Once installed into any BlackBerry Enterprise Server for Microsoft Exchange box, IT managers can add users and apply policies just as they would for any other account. Google Apps Connector handles the Gmail, Calendar, and Contact syncing, and BES handles the data exactly as if it were talking to Exchange. No more going handset by handset installing and configuring all of these standalone apps.

Of course, you probably don’t care about what this means for the IT guys. Those guys are smug, smell sort of strange, and haven’t fixed that printer that’s been jammed up for two weeks.
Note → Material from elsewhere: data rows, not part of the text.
-- ==== Sys2Proof/Laws/PerInstr.lean ====
section
/-! SUPPORT. Statements made for every instruction: a well-formed word decodes to the instruction it encodes
(02_words.md R18 to R35). -/

namespace Sys2Proof.Laws.RoundTrip

/-- The word of a well-formed instruction decodes to it in its stream's map. -/
def Statement (i : Instr) : Prop := ∀ w, encode i = some w → wfError i = none → decodeWord i.stream w = .ok i

theorem add (c : Ctl) (d : BitVec 6) (a : BitVec 6) (b : BitVec 6) :
    Statement (.add c d a b) := by
  intro w h hw
  cases (h : some _ = some _)
  refine decodeWord_mkWord _ _ _ _ _ (by decide) ?_ hw
  change need _ _ = _
  simp [need]

theorem sub (c : Ctl) (d : BitVec 6) (a : BitVec 6) (b : BitVec 6) :
    Statement (.sub c d a b) := by
  intro w h hw
  cases (h : some _ = some _)
  refine decodeWord_mkWord _ _ _ _ _ (by decide) ?_ hw
  change need _ _ = _
  simp [need]

theorem mul (c : Ctl) (d : BitVec 6) (a : BitVec 6) (b : BitVec 6) :
    Statement (.mul c d a b) := by
  intro w h hw
  cases (h : some _ = some _)
  refine decodeWord_mkWord _ _ _ _ _ (by decide) ?_ hw
  change need _ _ = _
  simp [need]

theorem mulhs (c : Ctl) (d : BitVec 6) (a : BitVec 6) (b : BitVec 6) :
    Statement (.mulhs c d a b) := by
  intro w h hw
  cases (h : some _ = some _)
  refine decodeWord_mkWord _ _ _ _ _ (by decide) ?_ hw
  change need _ _ = _
  simp [need]

theorem mulhu (c : Ctl) (d : BitVec 6) (a : BitVec 6) (b : BitVec 6) :
    Statement (.mulhu c d a b) := by
  intro w h hw
  cases (h : some _ = some _)
  refine decodeWord_mkWord _ _ _ _ _ (by decide) ?_ hw
  change need _ _ = _
  simp [need]

theorem div (c : Ctl) (d : BitVec 6) (a : BitVec 6) (b : BitVec 6) :
    Statement (.div c d a b) := by
  intro w h hw
  cases (h : some _ = some _)
  refine decodeWord_mkWord _ _ _ _ _ (by decide) ?_ hw
  change need _ _ = _
  simp [need]

theorem divu (c : Ctl) (d : BitVec 6) (a : BitVec 6) (b : BitVec 6) :
    Statement (.divu c d a b) := by
  intro w h hw
  cases (h : some _ = some _)
  refine decodeWord_mkWord _ _ _ _ _ (by decide) ?_ hw
  change need _ _ = _
  simp [need]

theorem rem (c : Ctl) (d : BitVec 6) (a : BitVec 6) (b : BitVec 6) :
    Statement (.rem c d a b) := by
  intro w h hw
  cases (h : some _ = some _)
  refine decodeWord_mkWord _ _ _ _ _ (by decide) ?_ hw
  change need _ _ = _
  simp [need]

theorem remu (c : Ctl) (d : BitVec 6) (a : BitVec 6) (b : BitVec 6) :
    Statement (.remu c d a b) := by
  intro w h hw
  cases (h : some _ = some _)
  refine decodeWord_mkWord _ _ _ _ _ (by decide) ?_ hw
  change need _ _ = _
  simp [need]

theorem and (c : Ctl) (d : BitVec 6) (a : BitVec 6) (b : BitVec 6) :
    Statement (.and c d a b) := by
  intro w h hw
  cases (h : some _ = some _)
  refine decodeWord_mkWord _ _ _ _ _ (by decide) ?_ hw
  change need _ _ = _
  simp [need]

theorem or (c : Ctl) (d : BitVec 6) (a : BitVec 6) (b : BitVec 6) :
    Statement (.or c d a b) := by
  intro w h hw
  cases (h : some _ = some _)
  refine decodeWord_mkWord _ _ _ _ _ (by decide) ?_ hw
  change need _ _ = _
  simp [need]

theorem xor (c : Ctl) (d : BitVec 6) (a : BitVec 6) (b : BitVec 6) :
    Statement (.xor c d a b) := by
  intro w h hw
  cases (h : some _ = some _)
  refine decodeWord_mkWord _ _ _ _ _ (by decide) ?_ hw
  change need _ _ = _
  simp [need]

theorem andn (c : Ctl) (d : BitVec 6) (a : BitVec 6) (b : BitVec 6) :
    Statement (.andn c d a b) := by
  intro w h hw
  cases (h : some _ = some _)
  refine decodeWord_mkWord _ _ _ _ _ (by decide) ?_ hw
  change need _ _ = _
  simp [need]

theorem shl (c : Ctl) (d : BitVec 6) (a : BitVec 6) (b : BitVec 6) :
    Statement (.shl c d a b) := by
  intro w h hw
  cases (h : some _ = some _)
  refine decodeWord_mkWord _ _ _ _ _ (by decide) ?_ hw
  change need _ _ = _
  simp [need]

theorem shr (c : Ctl) (d : BitVec 6) (a : BitVec 6) (b : BitVec 6) :
    Statement (.shr c d a b) := by
  intro w h hw
  cases (h : some _ = some _)
  refine decodeWord_mkWord _ _ _ _ _ (by decide) ?_ hw
  change need _ _ = _
  simp [need]

theorem sar (c : Ctl) (d : BitVec 6) (a : BitVec 6) (b : BitVec 6) :
    Statement (.sar c d a b) := by
  intro w h hw
  cases (h : some _ = some _)
  refine decodeWord_mkWord _ _ _ _ _ (by decide) ?_ hw
  change need _ _ = _
  simp [need]

theorem rol (c : Ctl) (d : BitVec 6) (a : BitVec 6) (b : BitVec 6) :
    Statement (.rol c d a b) := by
  intro w h hw
  cases (h : some _ = some _)
  refine decodeWord_mkWord _ _ _ _ _ (by decide) ?_ hw
  change need _ _ = _
  simp [need]

theorem min (c : Ctl) (d : BitVec 6) (a : BitVec 6) (b : BitVec 6) :
    Statement (.min c d a b) := by
  intro w h hw
  cases (h : some _ = some _)
  refine decodeWord_mkWord _ _ _ _ _ (by decide) ?_ hw
  change need _ _ = _
  simp [need]

theorem max (c : Ctl) (d : BitVec 6) (a : BitVec 6) (b : BitVec 6) :
    Statement (.max c d a b) := by
  intro w h hw
  cases (h : some _ = some _)
  refine decodeWord_mkWord _ _ _ _ _ (by decide) ?_ hw
  change need _ _ = _
  simp [need]

theorem minu (c : Ctl) (d : BitVec 6) (a : BitVec 6) (b : BitVec 6) :
    Statement (.minu c d a b) := by
  intro w h hw
  cases (h : some _ = some _)
  refine decodeWord_mkWord _ _ _ _ _ (by decide) ?_ hw
  change need _ _ = _
  simp [need]

theorem maxu (c : Ctl) (d : BitVec 6) (a : BitVec 6) (b : BitVec 6) :
    Statement (.maxu c d a b) := by
  intro w h hw
  cases (h : some _ = some _)
  refine decodeWord_mkWord _ _ _ _ _ (by decide) ?_ hw
  change need _ _ = _
  simp [need]

theorem clz (c : Ctl) (d : BitVec 6) (a : BitVec 6) :
    Statement (.clz c d a) := by
  intro w h hw
  cases (h : some _ = some _)
  refine decodeWord_mkWord _ _ _ _ _ (by decide) ?_ hw
  change need _ _ = _
  simp [need]

theorem popc (c : Ctl) (d : BitVec 6) (a : BitVec 6) :
    Statement (.popc c d a) := by
  intro w h hw
  cases (h : some _ = some _)
  refine decodeWord_mkWord _ _ _ _ _ (by decide) ?_ hw
  change need _ _ = _
  simp [need]

theorem sel (c : Ctl) (d : BitVec 6) (a : BitVec 6) (b : BitVec 6) (p : BitVec 3) :
    Statement (.sel c d a b p) := by
  intro w h hw
  cases (h : some _ = some _)
  refine decodeWord_mkWord _ _ _ _ _ (by decide) ?_ hw
  change need _ _ = _
  simp [need]

theorem addx (c : Ctl) (d : BitVec 6) (a : BitVec 6) (b : BitVec 6) (n : BitVec 6) :
    Statement (.addx c d a b n) := by
  intro w h hw
  cases (h : some _ = some _)
  refine decodeWord_mkWord _ _ _ _ _ (by decide) ?_ hw
  change need _ _ = _
  simp [need]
What’s in mean to you?

  • Gmail with push support, offline access, read/delete sync, spam filtering, and support for archiving/stars right.
  • One-way sync (GCal > BlackBerry) with Google Calendar, with support for recurring meetings and meeting notification alerts.
  • Two-way sync for contacts.

All of it will roll right into the BlackBerry apps you’re already used to using, without installing and configuring a bunch of standalone apps.

Alas, this solution doesn’t come without its limitations. There are certain things that the built-in apps just can’t do, such as Gmail conversations, labels, and full search. For those, you’ll still have to turn to the Gmail application.

Google is currently beta testing Apps Connector with “select companies and universities”, with free availability to all Premier/Education customers come July.